[WHAT YOU NEED TO DO]:
Only the lines that contain the string "hqSize" belong in the answer; pull them from the records.

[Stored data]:
********************

theorem test_meets_TundishInjection_3 : ∃ (s : State) (ch : Nat) (r : List Byte) (rest : List (List Byte)) (j : ChJob), ((s.chan ch).evs = r :: rest) ∧ ((s.chan ch).cur = some j) ∧ (stepGt (numAt r 8 4) ((s.rd Reg.TND_STEP).toNat) = true) :=
  ⟨withChan (regs [(Reg.TND_STEP, 5)]) 0 { ChInt.init with evs := [raw 16 [(8, 6)]], cur := some ⟨0, 3, 0, 16, 0, 0, 0, 0, false⟩ }, 0, raw 16 [(8, 6)], [], ⟨0, 3, 0, 16, 0, 0, 0, 0, false⟩, by decide +kernel⟩

theorem test_meets_TundishInjection_4 : ∃ (s : State) (ch : Nat) (r : List Byte) (rest : List (List Byte)) (j : ChJob), ((s.chan ch).evs = r :: rest) ∧ ((s.chan ch).cur = some j) ∧ (stepGt (numAt r 8 4) ((s.rd Reg.TND_STEP).toNat) = false) ∧ ((numAt r 8 4 = ((s.rd Reg.TND_STEP).toNat) ∨ bitAt (numAt r 6 1) 1 = false)) ∧ (s.tnd.isOpen = true) ∧ (s.rowRoom (if bitAt (numAt r 6 1) 2 then numAt r 7 1 % 32 else homeLcn (numAt r 0 4) / 32) = true) :=
  ⟨withChan (withTnd (regs [(Reg.TND_STEP, 5)]) { TndInt.init with isOpen := true }) 0 { ChInt.init with evs := [raw 16 [(6, 2), (8, 5)]], cur := some ⟨0, 3, 0, 16, 0, 0, 0, 0, false⟩ }, 0, raw 16 [(6, 2), (8, 5)], [], ⟨0, 3, 0, 16, 0, 0, 0, 0, false⟩, by decide +kernel⟩

theorem test_meets_TundishInjection_5 : ∃ (s : State) (ch : Nat) (r : List Byte) (rest : List (List Byte)) (j : ChJob), ((s.chan ch).evs = r :: rest) ∧ ((s.chan ch).cur = some j) ∧ (stepGt (numAt r 8 4) ((s.rd Reg.TND_STEP).toNat) = false) ∧ (numAt r 8 4 ≠ ((s.rd Reg.TND_STEP).toNat)) ∧ (bitAt (numAt r 6 1) 1 = true) :=
  ⟨withChan (regs [(Reg.TND_STEP, 5)]) 0 { ChInt.init with evs := [raw 16 [(6, 2), (8, 4)]], cur := some ⟨0, 3, 0, 16, 0, 0, 0, 0, false⟩ }, 0, raw 16 [(6, 2), (8, 4)], [], ⟨0, 3, 0, 16, 0, 0, 0, 0, false⟩, by decide +kernel⟩

theorem test_meets_CountAndWindowRecords_1 : ∃ (s : State) (c : Nat) (r : Nat × Nat × List Byte) (i : Instr), (c < 1024) ∧ ((s.core c).tapOut.length < 4) ∧ ((i = Instr.countRecordSend c ∧ (s.core c).tapFull = [] ∧ (s.core c).tapNext false = some r) ∨ (i = .countRecordRetry c ∧ (s.core c).tapFull ≠ [] ∧ (s.core c).tapNext true = some r)) :=
  ⟨{ State.reset with cores := [(0, { CoreInt.init with taps := [(0, 0, zeros 64)] })] }, 0, (0, 0, zeros 64), .countRecordSend 0, by decide +kernel⟩

theorem test_meets_CountAndWindowRecords_2 : ∃ (s : State) (r : List Byte), (s.tnd.held = [r]) ∧ (s.bit (Reg.LDL_HQCFG (s.rf Reg.TND_CTRL 11 0)) 31 = true) ∧ (s.hqCount (s.rf Reg.TND_CTRL 11 0) < s.hqSize (s.rf Reg.TND_CTRL 11 0)) :=
  ⟨withTnd (regs [(Reg.LDL_HQCFG 0, 0x80000000), (Reg.LDL_HQLOCAL 0, 1)]) { TndInt.init with held := [[2, 1]] }, [2, 1], by decide +kernel⟩

theorem test_meets_CountAndWindowRecords_3 : ∃ (s : State) (r : List Byte) (rest : List (List Byte)), (s.tnd.held = r :: rest) ∧ (s.bit (Reg.LDL_HQCFG (s.rf Reg.TND_CTRL 11 0)) 31 = true) ∧ (s.hqSize (s.rf Reg.TND_CTRL 11 0) < s.hqCount (s.rf Reg.TND_CTRL 11 0) + 1) :=
  ⟨withTnd (regs [(Reg.LDL_HQCFG 0, 0x80000000)]) { TndInt.init with held := [[2, 1]] }, [2, 1], [], by decide +kernel⟩

theorem test_meets_LadleChannelCommands_1 : ∃ (s : State) (src : Src) (n : Nat) (tail : Nat), (n < 32) ∧ (s.accKind src true (Reg.LDL_CHTAIL n) = none) :=
  ⟨ladle [] [], .smc, 31, 5, by decide +kernel⟩

theorem test_meets_LadleChannelCommands_2 : ∃ (s : State) (src : Src) (n : Nat) (cfg : Nat), (n < 32) ∧ (s.accKind src true (Reg.LDL_CHCFG n) = none) ∧ (s.bit (Reg.LDL_CHCFG n) 31 = false) ∧ (s.hostGone = false) ∧ ((s.chan n).cur = none) ∧ ((s.chan n).ents = []) :=
  ⟨inst [(Reg.HIF_STAT, 0)], .pcie, 31, 0x54000000, by decide +kernel⟩

theorem test_meets_LadleChannelCommands_3 : ∃ (s : State) (src : Src) (n : Nat) (cfg : Nat) (j : ChJob), (n < 32) ∧ (s.accKind src true (Reg.LDL_CHCFG n) = none) ∧ (s.bit (Reg.LDL_CHCFG n) 31 = true) ∧ ((s.chan n).cur = some j) ∧ (j.op ≠ 3) ∧ ((s.chan n).ents = []) :=
  ⟨withChan (ladle [] []) 0 { ChInt.init with cur := some ⟨0, 1, 1, 8, 0, 0, 7, 4, false⟩ }, .pcie, 0, 0, ⟨0, 1, 1, 8, 0, 0, 7, 4, false⟩, by decide +kernel⟩

theorem test_meets_LadleChannelCommands_4 : ∃ (s : State) (src : Src) (n : Nat) (cfg : Nat), (n < 32) ∧ (s.accKind src true (Reg.LDL_CHCFG n) = none) ∧ (s.bit (Reg.LDL_CHCFG n) 31 = true) ∧ ((s.chan n).cur = none) ∧ ((s.chan n).ents = []) :=
  ⟨ladle [] [], .pcie, 0, 0, by decide +kernel⟩

theorem test_meets_LadleDescriptors_1 : ∃ (s : State) (n : Nat), (n < 32) ∧ (s.chMay n = true) ∧ (s.descOk (s.chDesc n) = true) ∧ ((s.chDesc n).op = 0) :=
  ⟨ladle (raw 32 [(24, 7)]) [], 0, by decide +kernel⟩

theorem test_meets_LadleDescriptors_2 : ∃ (s : State) (n : Nat) (e : Nat × Instr), (n < 32) ∧ (s.chMay n = true) ∧ (s.descOk (s.chDesc n) = true) ∧ (e ∈ [(1, Instr.ladleH2d n), (2, .ladleD2h n), (3, .ladleEvents n)]) ∧ ((s.chDesc n).op = e.1) :=
  ⟨ladle (raw 32 [(0, 1), (4, 8), (16, 0x200000000)]) [], 0, (1, .ladleH2d 0), by decide +kernel⟩
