-- ==== Sys2Proof/Syntax.lean ====
section
/-! DEFINITION. The commands of S01-CMD-1: one constructor for each row of spec/opcode_table.json,
with the operands that R121 gives it. `b1` and `b2` are the raw data bytes of the message and `value`
is the raw VALUE field (R122): clamping and sanitising belong to the meanings (R293, R330). -/

namespace Sys2Proof

/-- A decoded command (R121). -/
inductive Instr where
  /-- NOP, KIND 0x0 (R303). -/
  | nop
  /-- MIDI_ACTIVE_SENSING, status 0xFE at any length (R292). -/
  | midiActiveSensing
  /-- MIDI_BAD_LENGTH, a length other than 3 (R291). -/
  | midiBadLength
  /-- MIDI_NOTE_ON, status 0x90 with a nonzero velocity byte (R294). -/
  | midiNoteOn (b1 b2 : Byte)
  /-- MIDI_NOTE_ON_VEL0, status 0x90 with velocity byte 0 (R295). -/
  | midiNoteOnVel0 (b1 : Byte)
  /-- MIDI_NOTE_OFF, status 0x80 (R296). -/
  | midiNoteOff (b1 b2 : Byte)
  /-- MIDI_OTHER, any other status (R297). -/
  | midiOther
  /-- PARAM oscillator.level (R333). -/
  | paramOscLevel (value : F64)
  /-- PARAM oscillator.type (R334). -/
  | paramOscType (value : F64)
  /-- PARAM oscillator.frequency (R335). -/
  | paramOscFrequency (value : F64)
  /-- PARAM subOscillator.level (R336). -/
  | paramSubLevel (value : F64)
  /-- PARAM subOscillator.type (R337). -/
  | paramSubType (value : F64)
  /-- PARAM subOscillator.frequency (R338). -/
  | paramSubFrequency (value : F64)
  /-- PARAM filter.cutoff (R339). -/
  | paramFilterCutoff (value : F64)
  /-- PARAM filter.resonance (R340). -/
  | paramFilterResonance (value : F64)
  /-- PARAM filter.type (R341). -/
  | paramFilterType (value : F64)
  /-- PARAM envelope.attack (R342). -/
  | paramEnvAttack (value : F64)
  /-- PARAM envelope.decay (R343). -/
  | paramEnvDecay (value : F64)
  /-- PARAM envelope.sustain (R344). -/
  | paramEnvSustain (value : F64)
  /-- PARAM envelope.release (R345). -/
  | paramEnvRelease (value : F64)
  /-- PARAM lfo.level (R346). -/
  | paramLfoLevel (value : F64)
  /-- PARAM lfo.frequency (R347). -/
  | paramLfoFrequency (value : F64)
  /-- PARAM with DEST 0x5 to 0xF (R331). -/
  | paramUnknownDest
  /-- PARAM with a known destination and a pair not in R117 (R332). -/
  | paramUnknownParam
  /-- KIND 0x3 to 0xF (R303). -/
  | reservedKind
  deriving DecidableEq, Repr

end Sys2Proof
end

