-- ==== Sys2Proof/Tests/Slice0.lean ====
section
/-! SUPPORT. Tests against the spec's own numbers and words (95_test_vectors.md, 30_encoding.md), and
for each statement of Obligations.lean that has hypotheses a witness that meets them together. -/

namespace Sys2Proof.Machine.Tests

-- One theorem at a time: elaborated together, this many kernel evaluations ask for more threads than
-- the memory limit of the check allows.
set_option Elab.async false

/-! ### Helpers -/

/-- The state a step answers, or the state after reset where it answers none. -/
def answered (r : StepResult) : State :=
  match r with
  | .next t => t
  | .fault _ => State.reset
  | .refused _ => State.reset

/-- The step answers a next state. -/
def isNext (r : StepResult) : Bool :=
  match r with
  | .next _ => true
  | .fault _ => false
  | .refused _ => false

/-- The state after one command word, from the state after reset at FS 48000. -/
def afterWord (w : CommandWord) : State := answered (exec (decode w) State.reset)

/-- The state after a second command word. -/
def thenWord (s : State) (w : CommandWord) : State := answered (exec (decode w) s)

/-- The state after reset with a place in the block step. -/
def resetAt (q : Seq) : State := State.reset.setSeq q

/-- The state after reset with acts of the host to come. -/
def resetWithScript (script : List HostAction) : State := State.reset.setScript script

/-- `noteon 60, 100` (R127). -/
def noteOn60 : CommandWord := 0x13903C64000000000000000000000000

/-- 1.5 (95_test_vectors.md 4.1 gives its pattern). -/
def onePointFive : F64 := ⟨0x3FF8000000000000⟩

/-- 12000.0 (R127 gives its pattern). -/
def twelveThousand : F64 := ⟨0x40C7700000000000⟩

/-- A NaN (R127). -/
def aNaN : F64 := ⟨0x7FF8000000000000⟩

/-! ### Well-formedness: an ill-formed term for the one check -/

theorem test_wellFormed_refuses_note_on_velocity_zero :
    (Instr.midiNoteOn 60 0).wellFormed = false := by decide

theorem test_wellFormed_accepts_note_on : (Instr.midiNoteOn 60 100).wellFormed = true := by decide

/-! ### Decoding: words written out field by field from R112 to R117 -/

theorem test_decode_nop : decode (0b0000#4 ++ 0#124) = .nop := by decide

theorem test_decode_nop_reads_no_other_bit :
    decode 0x0FFFFFFFFFFFFFFFFFFFFFFFFFFFFFFF = .nop := by decide

theorem test_decode_active_sensing :
    decode (0b0001#4 ++ 0b0001#4 ++ 0b11111110#8 ++ 0#8 ++ 0#8 ++ 0#96) = .midiActiveSensing := by
  decide

theorem test_decode_active_sensing_before_length :
    decode (0b0001#4 ++ 0b0000#4 ++ 0b11111110#8 ++ 0#8 ++ 0#8 ++ 0#96) = .midiActiveSensing := by
  decide

theorem test_decode_bad_length :
    decode (0b0001#4 ++ 0b0010#4 ++ 0b10010000#8 ++ 0b00111100#8 ++ 0#8 ++ 0#96) =
      .midiBadLength := by
  decide

theorem test_decode_note_on :
    decode (0b0001#4 ++ 0b0011#4 ++ 0b10010000#8 ++ 0b00111100#8 ++ 0b01100100#8 ++ 0#96) =
      .midiNoteOn 60 100 := by
  decide

theorem test_decode_note_on_ignores_reserved :
    decode 0x13903C64FFFFFFFFFFFFFFFFFFFFFFFF = .midiNoteOn 60 100 := by decide

theorem test_decode_note_on_velocity_zero :
    decode (0b0001#4 ++ 0b0011#4 ++ 0b10010000#8 ++ 0b00111100#8 ++ 0b00000000#8 ++ 0#96) =
      .midiNoteOnVel0 60 := by
  decide

theorem test_decode_note_off :
    decode (0b0001#4 ++ 0b0011#4 ++ 0b10000000#8 ++ 0b00111100#8 ++ 0b01000000#8 ++ 0#96) =
      .midiNoteOff 60 64 := by
  decide

theorem test_decode_other_channel :
    decode (0b0001#4 ++ 0b0011#4 ++ 0b10010001#8 ++ 0b00111100#8 ++ 0b01100100#8 ++ 0#96) =
      .midiOther := by
  decide

theorem test_decode_osc_level :
    decode (0b0010#4 ++ 0b0000#4 ++ 0b00000000#8 ++ 0#48 ++ 0x405FC00000000000#64) =
      .paramOscLevel ⟨0x405FC00000000000⟩ := by
  decide

theorem test_decode_osc_type :
    decode (0b0010#4 ++ 0b0000#4 ++ 0b00000001#8 ++ 0#48 ++ 0x3FF8000000000000#64) =
      .paramOscType onePointFive := by
  decide

theorem test_decode_osc_frequency :
    decode (0b0010#4 ++ 0b0000#4 ++ 0b00000010#8 ++ 0#48 ++ 0x40C7700000000000#64) =
      .paramOscFrequency twelveThousand := by
  decide

theorem test_decode_sub_level :
    decode (0b0010#4 ++ 0b0001#4 ++ 0b00000000#8 ++ 0#48 ++ 0#64) = .paramSubLevel ⟨0⟩ := by
  decide

theorem test_decode_sub_type :
    decode (0b0010#4 ++ 0b0001#4 ++ 0b00000001#8 ++ 0#48 ++ 0x4008000000000000#64) =
      .paramSubType ⟨0x4008000000000000⟩ := by
  decide

theorem test_decode_sub_frequency :
    decode (0b0010#4 ++ 0b0001#4 ++ 0b00000010#8 ++ 0#48 ++ 0#64) = .paramSubFrequency ⟨0⟩ := by
  decide

theorem test_decode_filter_cutoff :
    decode (0b0010#4 ++ 0b0010#4 ++ 0b00000011#8 ++ 0#48 ++ 0x40C7700000000000#64) =
      .paramFilterCutoff twelveThousand := by
  decide

theorem test_decode_filter_resonance :
    decode (0b0010#4 ++ 0b0010#4 ++ 0b00000100#8 ++ 0#48 ++ 0x3FF0000000000000#64) =
      .paramFilterResonance ⟨0x3FF0000000000000⟩ := by
  decide

theorem test_decode_filter_type :
    decode (0b0010#4 ++ 0b0010#4 ++ 0b00000001#8 ++ 0#48 ++ 0x4014000000000000#64) =
      .paramFilterType ⟨0x4014000000000000⟩ := by
  decide

theorem test_decode_env_attack :
    decode (0b0010#4 ++ 0b0011#4 ++ 0b00000101#8 ++ 0#48 ++ 0x3FF0000000000000#64) =
      .paramEnvAttack ⟨0x3FF0000000000000⟩ := by
  decide

theorem test_decode_env_decay :
    decode (0b0010#4 ++ 0b0011#4 ++ 0b00000110#8 ++ 0#48 ++ 0x4000000000000000#64) =
      .paramEnvDecay ⟨0x4000000000000000⟩ := by
  decide

theorem test_decode_env_sustain :
    decode (0b0010#4 ++ 0b0011#4 ++ 0b00000111#8 ++ 0#48 ++ 0x4050000000000000#64) =
      .paramEnvSustain ⟨0x4050000000000000⟩ := by
  decide

theorem test_decode_env_release :
    decode (0b0010#4 ++ 0b0011#4 ++ 0b00001000#8 ++ 0#48 ++ 0x3FF0000000000000#64) =
      .paramEnvRelease ⟨0x3FF0000000000000⟩ := by
  decide

theorem test_decode_lfo_level :
    decode (0b0010#4 ++ 0b0100#4 ++ 0b00000000#8 ++ 0#48 ++ 0x40C7700000000000#64) =
      .paramLfoLevel twelveThousand := by
  decide

theorem test_decode_lfo_frequency :
    decode (0b0010#4 ++ 0b0100#4 ++ 0b00000010#8 ++ 0#48 ++ 0x40C7700000000000#64) =
      .paramLfoFrequency twelveThousand := by
  decide

theorem test_decode_unknown_destination :
    decode (0b0010#4 ++ 0b0111#4 ++ 0b00000000#8 ++ 0#48 ++ 0x3FF0000000000000#64) =
      .paramUnknownDest := by
  decide

theorem test_decode_unknown_parameter :
    decode (0b0010#4 ++ 0b0010#4 ++ 0b00001001#8 ++ 0#48 ++ 0x4014000000000000#64) =
      .paramUnknownParam := by
  decide

theorem test_decode_lfo_type_is_no_pair :
    decode (0b0010#4 ++ 0b0100#4 ++ 0b00000001#8 ++ 0#48 ++ 0x3FF0000000000000#64) =
      .paramUnknownParam := by
  decide

theorem test_decode_reserved_kind : decode (0b0011#4 ++ 0#124) = .reservedKind := by decide

theorem test_decode_bytes_is_big_endian :
    decodeBytes [0x13, 0x90, 0x3C, 0x64, 0, 0, 0, 0, 0, 0, 0, 0, 0, 0, 0, 0] =
      .ok (.midiNoteOn 60 100) := by
  decide

theorem test_decode_bytes_refuses_part_of_a_word :
    decodeBytes [0x13, 0x90, 0x3C] = .error (.notOneWord 3) := by decide

theorem test_table_word_numbering :
    decodeTableWord 128 0x13903C64000000000000000000000000 = some (.midiNoteOn 60 100) := by decide

/-! ### The word placed by `withFetchWord` is the next one to be applied -/

theorem test_fetch_word_runs_after_reset :
    (answered (step (State.reset.withFetchWord 128 0x13903C64000000000000000000000000))).noteLast =
      0x01003C64 := by
  decide

/-! ### Numbers (95_test_vectors.md 2) -/

/-- pi lies between `piFix` and `piFix + 1` over 2^192, by Machin's formula: pi/4 is 4 atan(1/5) -
atan(1/239), each arctangent between two of its alternating partial sums. -/
def atanSum (m : Nat) : Nat → Rat
  | 0 => 0
  | k + 1 => atanSum m k + (if k % 2 = 0 then 1 else -1) / ((2 * k + 1) * (m : Rat) ^ (2 * k + 1))

theorem test_pi_lower :
    (piFix : Rat) ≤ (4 * (4 * atanSum 5 44 - atanSum 239 13)) * 2 ^ 192 := by decide +kernel

theorem test_pi_upper :
    (4 * (4 * atanSum 5 45 - atanSum 239 12)) * 2 ^ 192 ≤ (piFix : Rat) + 1 := by decide +kernel

/-- The natural logarithm of 2 is the sum over k ≥ 1 of 1/(k 2^k); after n terms the rest is below the
n-th term. -/
def ln2Sum : Nat → Rat
  | 0 => 0
  | k + 1 => ln2Sum k + 1 / ((k + 1) * 2 ^ (k + 1))

theorem test_ln2_bounds :
    (ln2Fix : Rat) ≤ ln2Sum 200 * 2 ^ 192 ∧
      (ln2Sum 200 + 1 / (200 * 2 ^ 200)) * 2 ^ 192 ≤ (ln2Fix : Rat) + 1 := by
  decide +kernel

theorem test_note_60_octave_0 : noteToFrequency 60 0 = ⟨0x40705A0250C2B956⟩ := by decide +kernel

theorem test_note_60_octave_minus_64 :
    noteToFrequency 60 (-64) = F64.ofRat true 20439497289109267 (10 ^ 16) := by decide +kernel

theorem test_note_127_octave_1 :
    noteToFrequency 127 1 = F64.ofRat false 6271926975707987 (10 ^ 12) := by decide +kernel

theorem test_adv_rounds_to_one :
    adv F64.zero (F64.ofRat true 1 (10 ^ 20)) = F64.zero := by decide +kernel

theorem test_adv_negative : adv quarter onePointFive.neg = threeQuarters := by decide +kernel

theorem test_sine_eighth :
    wave .sine (F64.ofRat false 1 8) = F64.ofRat false 7071067811865476 (10 ^ 16) := by
  decide +kernel

theorem test_square_half : wave .square half = F64.one.neg := by decide +kernel

theorem test_sawtooth_five_eighths :
    wave .sawtooth (F64.ofRat false 5 8) = threeQuarters.neg := by decide +kernel
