-- ==== Sys2Proof/WellFormed.lean ====
section
/-! DEFINITION. The checks on syntax: frames (spec/30 R81, R83, R88), blocks (spec/20 R56, R60) and supplies
(spec/30 R83). Every operation term is well formed: every 32-bit operand decodes (R84) and no encoding is reserved
(R87). -/

namespace Sys2Proof

/-- The one width a port's words have (R80, R81, R83, R88). -/
def Port.width : Port → Nat
  | .rst => 1
  | .ctl => 33
  | .aud => 2

/-- A frame the port can carry: the port's width, and no bit above it. -/
def Frame.wf (f : Frame) : Bool :=
  f.width == f.port.width && decide (f.bits < 2 ^ f.port.width)

/-- The canonical form from index `lo` on: indices strictly rising and below `n`, no zero cell listed. -/
def Block.wfFrom (n : Nat) : Nat → Block → Bool
  | _, [] => true
  | lo, (a, v) :: rest => decide (lo ≤ a) && decide (a < n) && v != 0#16 && Block.wfFrom n (a + 1) rest

/-- A block of exactly `n` cells in canonical form (R56, R60: the valid addresses are `0` to `n - 1`; log 1). -/
def Block.wf (n : Nat) (b : Block) : Bool := Block.wfFrom n 0 b

/-- Both block spaces are blocks of `n` cells in canonical form. -/
def Memory.wf (n : Nat) (m : Memory) : Bool := Block.wf n m.b0 && Block.wf n m.b1

/-- The availability flags `(avail0, avail1)` of an operation's header (R83); no flag at the other two ports. -/
def Instr.avail : Instr → Bool × Bool
  | .setf _ => (false, false)
  | .setq _ => (false, false)
  | .procRun => (true, true)
  | .procSkipB => (false, false)
  | .procSkip0 => (false, true)
  | .procSkip1 => (true, false)
  | .reset => (false, false)

/-- A block that is there if and only if its flag says so, and then is one of exactly `n` cells (R56, R83). -/
def Supply.partWf (n : Nat) (flag : Bool) : Option Block → Bool
  | none => !flag
  | some b => flag && Block.wf n b

/-- A payload that the operation's header announces (R83; D22: a block of another length cannot be presented). -/
def Supply.wf (n : Nat) (i : Instr) (p : Supply) : Bool :=
  Supply.partWf n i.avail.1 p.b0 && Supply.partWf n i.avail.2 p.b1

/-- Every operation term is well formed: no operand pattern and no encoding is illegal (R84, R87). -/
def Instr.wf : Instr → Bool
  | .setf _ => true
  | .setq _ => true
  | .procRun => true
  | .procSkipB => true
  | .procSkip0 => true
  | .procSkip1 => true
  | .reset => true

end Sys2Proof
end

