@[simp] theorem delays_procEnd : delays (procEnd s) c = delays s c := delays_congr rfl rfl c

@[simp] theorem delays_setter (nm : Numerics) (valid : Bool) (p : FilterParameters) :
    delays (setter nm valid p s) c = delays s c := by
  obtain ⟨-, -, h0, h1, -⟩ := setter_frame nm valid p s
  exact delays_congr h0 h1 c

end Registers

/-! ### The transitions of a call, one by one -/

/-- A PROC.RUN's payload is both blocks (R83). -/
theorem supply_of_wf_procRun {n : Nat} {p : Supply} (h : p.wf n .procRun = true) :
    ∃ m : Memory, p = ⟨some m.b0, some m.b1⟩ := by
  obtain ⟨_ | b0, _ | b1⟩ := p
  · cases h
  · cases h
  · simp [Supply.wf, Supply.partWf, Instr.avail] at h
  · exact ⟨⟨b0, b1⟩, rfl⟩

/-- Settles O15: both supplied blocks are put in place, and PROC.BEGIN runs on them. -/
theorem beginLoadsTheLatch : Obligations.BeginLoadsTheLatch := by
  intro s frame p rest hin hdec hp hr
  obtain ⟨m, rfl⟩ := supply_of_wf_procRun hp
  refine ⟨m, rfl, ?_⟩
  rw [step_word hin hdec hp, issue_stepwise_procRun]
  exact whenReady_ready hr

theorem step_sample {s : State} (hin : s.inputs = []) (hb : s.seq.phase = .busy) (hi : s.seq.i < s.cfg.N) :
    step s = .next (sampleStep hardware s) := by
  rw [step_nil hin, ownMove_busy hb, sequencerMove_sample hi]

theorem step_end {s : State} (hin : s.inputs = []) (hb : s.seq.phase = .busy) (hc : s.seq.c = .ch1)
    (hi : s.seq.i = s.cfg.N) : step s = .next (procEnd s) := by
  rw [step_nil hin, ownMove_busy hb, sequencerMove_end hc hi]

/-- The reference order, written as one choice (R129). -/
theorem nextPosition_eq_ite (n : Nat) (ph : Phase) (c : Channel) (i : Nat) :
    nextPosition n ⟨ph, c, i⟩ =
      if i + 1 < n then ⟨.busy, c, i + 1⟩ else if c = .ch0 then ⟨.busy, .ch1, 0⟩ else ⟨.busy, .ch1, n⟩ := by
  unfold nextPosition
  cases c <;> rfl

/-- Settles O16: the step is the SAMPLE of its channel and cell, and each conjunct is one of its rules. -/
theorem sampleFollowsTheFourSteps : Obligations.SampleFollowsTheFourSteps := by
  intro s c i hin hseq hi hm n d x out
  have hstep : step s = .next (sampleStep hardware s) :=
    step_sample hin (by rw [hseq]) (by rw [hseq]; exact hi)
  have hmem : (sampleStep hardware s).mem = memWrite s.mem c i (quantise hardware (n.fmul out s.cfg.outScale)) := by
    rw [sampleStep_mem, hseq, sampleAt_mem]
    rfl
  have hown : delays (sampleStep hardware s) c = ⟨x, d.d0, out, d.d2⟩ := by
    rw [sampleStep_delays, hseq, sampleAt_delays_same]
    rfl
  refine ⟨_, hstep, hown, ?_, fun c' hc => ?_, fun c' j hj => ?_, ?_, sampleStep_eq hardware s⟩
  · rw [hmem, memRead_memWrite_same hm]
  · rw [sampleStep_delays, hseq, sampleAt_delays_other hardware i s hc]
  · rw [hmem, memRead_memWrite_other s.mem _ hj]
  · rw [sampleStep_seq, hseq, nextPosition_eq_ite]

/-- Settles O17: at `(1, N)` the hardware's own move is PROC.END. -/
theorem endReturnsBothBlocks : Obligations.EndReturnsBothBlocks := by
  intro s hin hseq
  rw [step_end hin (by rw [hseq]) (by rw [hseq]) (by rw [hseq]), procEnd, hseq]
  rfl
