-- ==== Sys2Proof/Machine/Dispatch.lean ====
section
/-! DEFINITION. The dispatch: one arm per constructor of Instr, each a direct call of its meaning. -/

namespace Sys2Proof.Machine

def exec (i : Instr) (s : State) : Host.Outcome State Fault Refusal :=
  match i with
  | .encrypt => Sys2Proof.Machine.execEncrypt s
  | .chk => Sys2Proof.Machine.execChk s
  | .kld => Sys2Proof.Machine.execKld s
  | .kxw => Sys2Proof.Machine.execKxw s
  | .cbx => Sys2Proof.Machine.execCbx s
  | .ark k => Sys2Proof.Machine.execArk k s
  | .sub => Sys2Proof.Machine.execSub s
  | .shr => Sys2Proof.Machine.execShr s
  | .mix => Sys2Proof.Machine.execMix s
  | .bst => Sys2Proof.Machine.execBst s
  | .fin => Sys2Proof.Machine.execFin s

end Sys2Proof.Machine
end

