-- ==== Sys2Proof/Machine/Core.lean ====
section
/-! DEFINITION. The machine behind the host's interface. -/

def Sys2Proof.core : Host.Core :=
  { State := Sys2Proof.Machine.State, Fault := Sys2Proof.Machine.Fault,
    Refusal := Sys2Proof.Machine.Refusal, step := Sys2Proof.Machine.step,
    reset := Sys2Proof.Machine.State.reset }
end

********************

[SOLVED EXERCISE]:
theorem test_meets_CountAndWindowRecords_2 : ∃ (s : State) (r : List Byte), (s.tnd.held = [r]) ∧ (s.bit (Reg.LDL_HQCFG (s.rf Reg.TND_CTRL 11 0)) 31 = true) ∧ (s.hqCount (s.rf Reg.TND_CTRL 11 0) < s.hqSize (s.rf Reg.TND_CTRL 11 0)) :=
theorem test_meets_CountAndWindowRecords_3 : ∃ (s : State) (r : List Byte) (rest : List (List Byte)), (s.tnd.held = r :: rest) ∧ (s.bit (Reg.LDL_HQCFG (s.rf Reg.TND_CTRL 11 0)) 31 = true) ∧ (s.hqSize (s.rf Reg.TND_CTRL 11 0) < s.hqCount (s.rf Reg.TND_CTRL 11 0) + 1) :=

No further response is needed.